Scan the data below and give the number of lines that include the word "control", with no other words.

[Items from a dataset]
::::::
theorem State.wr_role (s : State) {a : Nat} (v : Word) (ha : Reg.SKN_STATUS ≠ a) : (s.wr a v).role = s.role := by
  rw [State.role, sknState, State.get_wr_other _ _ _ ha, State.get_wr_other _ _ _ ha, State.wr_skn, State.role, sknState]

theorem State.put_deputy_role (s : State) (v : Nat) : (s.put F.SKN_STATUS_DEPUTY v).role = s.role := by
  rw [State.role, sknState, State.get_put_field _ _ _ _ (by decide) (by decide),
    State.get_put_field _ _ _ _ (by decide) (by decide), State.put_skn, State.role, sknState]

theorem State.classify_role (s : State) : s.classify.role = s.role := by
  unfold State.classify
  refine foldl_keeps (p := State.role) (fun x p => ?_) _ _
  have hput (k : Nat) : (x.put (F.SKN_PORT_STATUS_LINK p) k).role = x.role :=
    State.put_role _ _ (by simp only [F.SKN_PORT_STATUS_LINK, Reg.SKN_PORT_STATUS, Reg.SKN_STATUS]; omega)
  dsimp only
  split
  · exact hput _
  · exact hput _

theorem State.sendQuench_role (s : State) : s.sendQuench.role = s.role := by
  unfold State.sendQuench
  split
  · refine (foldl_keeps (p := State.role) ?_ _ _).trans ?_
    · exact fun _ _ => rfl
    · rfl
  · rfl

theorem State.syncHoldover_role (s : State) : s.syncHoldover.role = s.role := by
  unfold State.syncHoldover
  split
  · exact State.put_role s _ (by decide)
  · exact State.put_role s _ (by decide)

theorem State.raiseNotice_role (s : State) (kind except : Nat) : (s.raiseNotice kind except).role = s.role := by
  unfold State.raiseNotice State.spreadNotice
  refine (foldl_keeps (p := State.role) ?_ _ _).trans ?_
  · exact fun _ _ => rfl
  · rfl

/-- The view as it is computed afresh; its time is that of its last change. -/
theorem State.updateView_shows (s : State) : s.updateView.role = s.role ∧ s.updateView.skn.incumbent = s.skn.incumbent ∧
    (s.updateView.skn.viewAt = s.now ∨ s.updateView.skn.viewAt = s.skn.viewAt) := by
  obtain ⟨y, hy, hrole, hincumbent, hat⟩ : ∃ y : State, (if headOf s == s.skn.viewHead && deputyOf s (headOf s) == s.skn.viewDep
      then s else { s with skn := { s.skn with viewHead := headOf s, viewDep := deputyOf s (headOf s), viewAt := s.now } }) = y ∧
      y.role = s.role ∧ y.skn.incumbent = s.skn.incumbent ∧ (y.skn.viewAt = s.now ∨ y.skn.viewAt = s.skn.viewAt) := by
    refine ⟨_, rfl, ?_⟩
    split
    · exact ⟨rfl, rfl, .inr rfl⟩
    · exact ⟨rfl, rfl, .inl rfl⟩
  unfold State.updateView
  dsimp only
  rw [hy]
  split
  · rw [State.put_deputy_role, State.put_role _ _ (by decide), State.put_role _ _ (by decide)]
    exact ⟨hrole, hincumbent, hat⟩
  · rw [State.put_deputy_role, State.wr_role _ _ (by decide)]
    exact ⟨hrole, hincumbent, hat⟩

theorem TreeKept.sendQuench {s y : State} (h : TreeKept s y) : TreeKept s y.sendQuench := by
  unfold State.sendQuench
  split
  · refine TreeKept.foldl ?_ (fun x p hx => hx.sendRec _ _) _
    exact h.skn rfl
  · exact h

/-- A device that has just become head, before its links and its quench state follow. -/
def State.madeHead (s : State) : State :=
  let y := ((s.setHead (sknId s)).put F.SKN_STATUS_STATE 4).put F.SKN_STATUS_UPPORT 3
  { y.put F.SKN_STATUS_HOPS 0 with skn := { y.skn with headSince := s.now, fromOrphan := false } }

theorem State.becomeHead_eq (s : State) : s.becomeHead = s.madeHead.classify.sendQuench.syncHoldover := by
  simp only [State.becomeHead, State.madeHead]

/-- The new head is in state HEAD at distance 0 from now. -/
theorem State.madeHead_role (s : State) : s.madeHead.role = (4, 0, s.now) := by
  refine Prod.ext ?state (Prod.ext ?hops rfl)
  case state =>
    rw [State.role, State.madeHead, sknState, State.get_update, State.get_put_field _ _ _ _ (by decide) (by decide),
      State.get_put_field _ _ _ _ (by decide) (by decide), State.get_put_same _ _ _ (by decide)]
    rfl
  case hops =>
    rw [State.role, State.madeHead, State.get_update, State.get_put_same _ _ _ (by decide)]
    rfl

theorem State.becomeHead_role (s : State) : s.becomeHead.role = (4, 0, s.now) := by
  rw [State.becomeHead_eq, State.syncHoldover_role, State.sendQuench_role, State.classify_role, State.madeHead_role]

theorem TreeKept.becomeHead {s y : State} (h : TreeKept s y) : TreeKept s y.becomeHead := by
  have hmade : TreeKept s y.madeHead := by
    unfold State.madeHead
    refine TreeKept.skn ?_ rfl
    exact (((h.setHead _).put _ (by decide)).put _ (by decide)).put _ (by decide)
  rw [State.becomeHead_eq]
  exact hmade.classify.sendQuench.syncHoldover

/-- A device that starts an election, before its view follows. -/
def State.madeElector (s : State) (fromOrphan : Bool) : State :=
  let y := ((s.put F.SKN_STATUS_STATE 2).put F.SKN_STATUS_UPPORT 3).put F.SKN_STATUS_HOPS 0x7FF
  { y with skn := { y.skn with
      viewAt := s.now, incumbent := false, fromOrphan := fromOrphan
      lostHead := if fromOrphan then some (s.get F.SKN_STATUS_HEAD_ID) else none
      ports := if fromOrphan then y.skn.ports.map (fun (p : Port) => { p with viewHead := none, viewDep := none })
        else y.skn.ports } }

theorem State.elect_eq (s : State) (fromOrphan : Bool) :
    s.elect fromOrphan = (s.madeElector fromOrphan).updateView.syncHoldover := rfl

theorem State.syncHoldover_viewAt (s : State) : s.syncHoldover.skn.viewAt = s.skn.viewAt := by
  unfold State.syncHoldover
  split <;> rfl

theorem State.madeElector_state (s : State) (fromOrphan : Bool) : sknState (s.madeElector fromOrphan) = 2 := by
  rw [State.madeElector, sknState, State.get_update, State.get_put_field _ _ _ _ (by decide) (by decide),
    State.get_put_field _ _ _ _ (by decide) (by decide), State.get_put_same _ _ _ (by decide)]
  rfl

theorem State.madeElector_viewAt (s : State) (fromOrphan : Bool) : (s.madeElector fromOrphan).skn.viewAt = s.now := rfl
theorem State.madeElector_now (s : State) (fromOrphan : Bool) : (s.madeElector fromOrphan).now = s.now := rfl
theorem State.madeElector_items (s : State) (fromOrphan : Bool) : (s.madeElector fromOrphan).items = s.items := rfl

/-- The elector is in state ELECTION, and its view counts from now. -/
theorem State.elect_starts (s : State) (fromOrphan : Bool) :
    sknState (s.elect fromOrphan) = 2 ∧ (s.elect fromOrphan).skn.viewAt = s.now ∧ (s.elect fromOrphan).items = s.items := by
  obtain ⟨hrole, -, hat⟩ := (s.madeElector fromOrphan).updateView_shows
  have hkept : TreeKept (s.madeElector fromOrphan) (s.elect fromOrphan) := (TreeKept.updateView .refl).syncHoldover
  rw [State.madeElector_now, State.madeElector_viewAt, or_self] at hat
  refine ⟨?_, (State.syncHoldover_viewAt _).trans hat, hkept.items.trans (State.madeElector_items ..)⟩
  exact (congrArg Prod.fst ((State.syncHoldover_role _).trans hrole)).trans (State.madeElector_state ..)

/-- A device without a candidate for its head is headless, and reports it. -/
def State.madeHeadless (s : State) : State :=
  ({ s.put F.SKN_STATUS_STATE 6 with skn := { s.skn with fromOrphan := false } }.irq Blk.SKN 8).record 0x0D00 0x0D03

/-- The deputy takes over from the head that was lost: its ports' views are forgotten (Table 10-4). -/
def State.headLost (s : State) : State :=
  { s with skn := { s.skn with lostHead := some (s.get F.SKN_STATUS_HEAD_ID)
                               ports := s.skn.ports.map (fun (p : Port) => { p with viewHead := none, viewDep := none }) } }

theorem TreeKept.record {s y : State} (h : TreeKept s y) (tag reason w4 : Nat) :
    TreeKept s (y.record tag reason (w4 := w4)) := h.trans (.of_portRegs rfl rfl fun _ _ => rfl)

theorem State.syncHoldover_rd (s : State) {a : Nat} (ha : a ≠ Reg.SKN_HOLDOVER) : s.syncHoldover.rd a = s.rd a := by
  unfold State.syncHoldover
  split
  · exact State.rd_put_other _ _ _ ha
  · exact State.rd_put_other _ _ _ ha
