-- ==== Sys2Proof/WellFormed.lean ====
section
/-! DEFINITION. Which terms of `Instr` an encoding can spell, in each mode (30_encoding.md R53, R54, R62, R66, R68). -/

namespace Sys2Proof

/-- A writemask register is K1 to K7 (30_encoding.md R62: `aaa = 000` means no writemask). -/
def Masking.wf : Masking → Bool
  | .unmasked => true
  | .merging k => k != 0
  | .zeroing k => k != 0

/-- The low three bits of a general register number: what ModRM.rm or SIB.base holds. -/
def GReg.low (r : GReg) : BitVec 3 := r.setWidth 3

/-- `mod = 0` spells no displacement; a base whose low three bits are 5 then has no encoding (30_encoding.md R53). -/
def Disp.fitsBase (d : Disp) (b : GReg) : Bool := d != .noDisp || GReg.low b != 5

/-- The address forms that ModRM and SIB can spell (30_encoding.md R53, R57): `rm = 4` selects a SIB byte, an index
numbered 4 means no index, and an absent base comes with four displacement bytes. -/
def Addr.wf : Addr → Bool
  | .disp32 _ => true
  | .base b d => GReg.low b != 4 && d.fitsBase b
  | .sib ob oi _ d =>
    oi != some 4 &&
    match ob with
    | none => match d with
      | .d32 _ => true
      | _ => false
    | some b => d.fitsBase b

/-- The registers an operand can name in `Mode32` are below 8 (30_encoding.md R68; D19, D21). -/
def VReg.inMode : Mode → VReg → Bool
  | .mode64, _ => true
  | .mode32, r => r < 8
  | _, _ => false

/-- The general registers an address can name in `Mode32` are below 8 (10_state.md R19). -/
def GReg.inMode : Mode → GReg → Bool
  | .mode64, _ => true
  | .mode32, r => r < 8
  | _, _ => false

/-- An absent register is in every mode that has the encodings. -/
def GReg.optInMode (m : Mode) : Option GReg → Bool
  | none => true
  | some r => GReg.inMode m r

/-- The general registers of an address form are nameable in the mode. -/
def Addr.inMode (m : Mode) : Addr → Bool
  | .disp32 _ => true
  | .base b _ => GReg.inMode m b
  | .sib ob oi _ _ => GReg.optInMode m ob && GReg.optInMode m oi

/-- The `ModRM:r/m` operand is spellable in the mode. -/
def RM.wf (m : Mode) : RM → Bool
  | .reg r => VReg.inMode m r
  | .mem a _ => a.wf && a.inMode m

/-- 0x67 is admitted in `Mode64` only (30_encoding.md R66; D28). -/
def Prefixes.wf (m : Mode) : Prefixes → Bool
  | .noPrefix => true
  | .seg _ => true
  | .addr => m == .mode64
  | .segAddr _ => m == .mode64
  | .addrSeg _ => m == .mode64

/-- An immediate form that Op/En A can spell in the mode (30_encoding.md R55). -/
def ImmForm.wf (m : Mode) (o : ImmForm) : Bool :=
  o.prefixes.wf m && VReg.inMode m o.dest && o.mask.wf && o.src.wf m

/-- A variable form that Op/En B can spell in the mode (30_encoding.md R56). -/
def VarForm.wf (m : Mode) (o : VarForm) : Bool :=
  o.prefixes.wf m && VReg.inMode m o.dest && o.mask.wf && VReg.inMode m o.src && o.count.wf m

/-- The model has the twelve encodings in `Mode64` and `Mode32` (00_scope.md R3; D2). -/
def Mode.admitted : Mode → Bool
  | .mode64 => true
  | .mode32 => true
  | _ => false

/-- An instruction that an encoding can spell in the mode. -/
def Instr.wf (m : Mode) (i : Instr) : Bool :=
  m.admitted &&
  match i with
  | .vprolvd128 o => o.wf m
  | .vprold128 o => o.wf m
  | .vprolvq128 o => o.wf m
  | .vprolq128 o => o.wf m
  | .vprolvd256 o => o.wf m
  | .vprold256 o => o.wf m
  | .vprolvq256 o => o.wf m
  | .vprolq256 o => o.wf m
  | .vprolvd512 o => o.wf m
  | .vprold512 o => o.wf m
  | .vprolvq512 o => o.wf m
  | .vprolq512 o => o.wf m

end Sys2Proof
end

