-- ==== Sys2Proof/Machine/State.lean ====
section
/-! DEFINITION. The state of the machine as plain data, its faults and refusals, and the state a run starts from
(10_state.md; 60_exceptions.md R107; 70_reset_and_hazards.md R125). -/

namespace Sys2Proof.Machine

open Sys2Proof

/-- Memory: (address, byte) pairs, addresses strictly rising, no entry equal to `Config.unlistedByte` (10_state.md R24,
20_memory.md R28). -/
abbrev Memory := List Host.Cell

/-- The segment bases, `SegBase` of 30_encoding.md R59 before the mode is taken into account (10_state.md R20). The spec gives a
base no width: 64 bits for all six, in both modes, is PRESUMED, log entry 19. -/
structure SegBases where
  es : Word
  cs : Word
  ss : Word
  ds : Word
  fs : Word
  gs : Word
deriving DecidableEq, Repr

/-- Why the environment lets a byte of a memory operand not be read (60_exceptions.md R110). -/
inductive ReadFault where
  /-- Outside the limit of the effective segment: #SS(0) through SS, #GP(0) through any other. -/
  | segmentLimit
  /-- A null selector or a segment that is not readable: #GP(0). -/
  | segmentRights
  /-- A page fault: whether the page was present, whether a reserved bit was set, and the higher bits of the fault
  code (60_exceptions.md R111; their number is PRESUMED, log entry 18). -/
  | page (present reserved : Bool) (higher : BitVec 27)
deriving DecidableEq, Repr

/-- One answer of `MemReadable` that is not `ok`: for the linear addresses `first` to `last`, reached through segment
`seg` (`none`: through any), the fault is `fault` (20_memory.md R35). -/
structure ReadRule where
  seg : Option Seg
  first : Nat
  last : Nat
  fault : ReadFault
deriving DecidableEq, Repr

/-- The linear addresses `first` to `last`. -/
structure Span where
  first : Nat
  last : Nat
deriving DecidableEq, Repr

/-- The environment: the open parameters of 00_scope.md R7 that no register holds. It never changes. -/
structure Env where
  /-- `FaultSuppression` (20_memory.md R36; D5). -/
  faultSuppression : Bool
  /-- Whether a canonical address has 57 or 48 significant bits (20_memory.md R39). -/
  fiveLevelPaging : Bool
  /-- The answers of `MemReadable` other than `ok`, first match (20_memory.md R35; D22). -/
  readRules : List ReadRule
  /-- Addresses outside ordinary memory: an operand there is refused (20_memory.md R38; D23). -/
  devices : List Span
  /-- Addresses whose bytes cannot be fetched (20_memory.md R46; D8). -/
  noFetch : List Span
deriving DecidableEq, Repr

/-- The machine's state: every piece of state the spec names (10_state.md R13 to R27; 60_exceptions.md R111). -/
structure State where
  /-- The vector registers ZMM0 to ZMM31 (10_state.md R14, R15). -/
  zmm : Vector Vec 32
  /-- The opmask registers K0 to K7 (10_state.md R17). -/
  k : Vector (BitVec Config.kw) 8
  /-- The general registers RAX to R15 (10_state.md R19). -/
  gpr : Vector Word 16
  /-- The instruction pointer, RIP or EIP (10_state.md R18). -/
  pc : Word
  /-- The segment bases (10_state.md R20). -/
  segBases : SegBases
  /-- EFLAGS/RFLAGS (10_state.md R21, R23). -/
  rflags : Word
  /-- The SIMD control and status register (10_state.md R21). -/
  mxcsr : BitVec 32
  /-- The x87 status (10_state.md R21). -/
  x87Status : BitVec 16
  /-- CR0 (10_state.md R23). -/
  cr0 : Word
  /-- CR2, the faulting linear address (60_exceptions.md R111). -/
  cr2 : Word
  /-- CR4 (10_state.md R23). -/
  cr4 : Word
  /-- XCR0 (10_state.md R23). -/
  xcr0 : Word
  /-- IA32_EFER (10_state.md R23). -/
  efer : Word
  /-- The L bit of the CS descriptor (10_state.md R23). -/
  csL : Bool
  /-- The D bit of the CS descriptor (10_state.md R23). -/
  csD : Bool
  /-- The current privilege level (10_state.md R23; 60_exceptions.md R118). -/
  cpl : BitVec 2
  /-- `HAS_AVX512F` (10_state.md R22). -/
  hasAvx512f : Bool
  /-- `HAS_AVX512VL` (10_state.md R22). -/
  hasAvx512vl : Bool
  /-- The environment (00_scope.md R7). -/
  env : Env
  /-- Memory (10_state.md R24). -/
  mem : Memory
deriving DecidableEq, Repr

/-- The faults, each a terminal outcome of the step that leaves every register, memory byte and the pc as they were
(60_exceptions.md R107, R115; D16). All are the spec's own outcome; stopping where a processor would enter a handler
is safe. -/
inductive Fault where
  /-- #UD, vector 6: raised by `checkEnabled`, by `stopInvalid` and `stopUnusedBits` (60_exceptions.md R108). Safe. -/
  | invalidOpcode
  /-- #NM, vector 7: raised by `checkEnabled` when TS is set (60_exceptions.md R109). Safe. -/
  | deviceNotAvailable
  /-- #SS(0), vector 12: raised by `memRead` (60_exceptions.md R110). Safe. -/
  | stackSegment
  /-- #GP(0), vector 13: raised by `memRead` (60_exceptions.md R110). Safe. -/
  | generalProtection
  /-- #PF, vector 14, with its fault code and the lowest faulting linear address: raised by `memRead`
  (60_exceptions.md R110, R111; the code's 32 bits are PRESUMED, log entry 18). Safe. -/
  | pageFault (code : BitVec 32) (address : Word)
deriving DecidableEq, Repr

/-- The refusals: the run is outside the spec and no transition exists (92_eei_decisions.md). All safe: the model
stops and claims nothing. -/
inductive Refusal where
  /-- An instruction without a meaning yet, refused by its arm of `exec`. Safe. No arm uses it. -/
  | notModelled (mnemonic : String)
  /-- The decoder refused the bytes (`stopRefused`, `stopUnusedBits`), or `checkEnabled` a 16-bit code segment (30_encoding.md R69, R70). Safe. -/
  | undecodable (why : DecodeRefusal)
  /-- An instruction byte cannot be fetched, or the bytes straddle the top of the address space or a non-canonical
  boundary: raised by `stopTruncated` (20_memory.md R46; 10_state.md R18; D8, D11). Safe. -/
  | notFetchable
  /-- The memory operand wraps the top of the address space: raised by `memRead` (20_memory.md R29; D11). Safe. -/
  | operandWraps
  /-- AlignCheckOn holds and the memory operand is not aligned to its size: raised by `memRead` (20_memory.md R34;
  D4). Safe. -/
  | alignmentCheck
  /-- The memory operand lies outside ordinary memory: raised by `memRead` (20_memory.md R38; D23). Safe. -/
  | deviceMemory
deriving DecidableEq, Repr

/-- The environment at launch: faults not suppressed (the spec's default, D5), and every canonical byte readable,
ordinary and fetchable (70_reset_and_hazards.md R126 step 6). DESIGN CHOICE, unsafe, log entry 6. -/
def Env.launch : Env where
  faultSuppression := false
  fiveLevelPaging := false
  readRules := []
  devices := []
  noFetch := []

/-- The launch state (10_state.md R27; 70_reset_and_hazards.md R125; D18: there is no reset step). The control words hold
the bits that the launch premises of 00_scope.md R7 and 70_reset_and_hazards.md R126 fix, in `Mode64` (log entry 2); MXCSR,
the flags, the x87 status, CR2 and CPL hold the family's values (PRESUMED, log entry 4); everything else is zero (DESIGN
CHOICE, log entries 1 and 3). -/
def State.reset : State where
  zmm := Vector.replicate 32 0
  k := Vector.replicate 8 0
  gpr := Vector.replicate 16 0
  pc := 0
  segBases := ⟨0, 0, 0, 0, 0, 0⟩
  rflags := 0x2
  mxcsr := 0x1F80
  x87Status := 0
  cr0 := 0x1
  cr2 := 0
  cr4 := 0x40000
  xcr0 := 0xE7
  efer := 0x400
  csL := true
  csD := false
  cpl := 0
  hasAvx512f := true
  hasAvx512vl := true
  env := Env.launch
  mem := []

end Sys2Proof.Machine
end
::::::
Result of the task =
2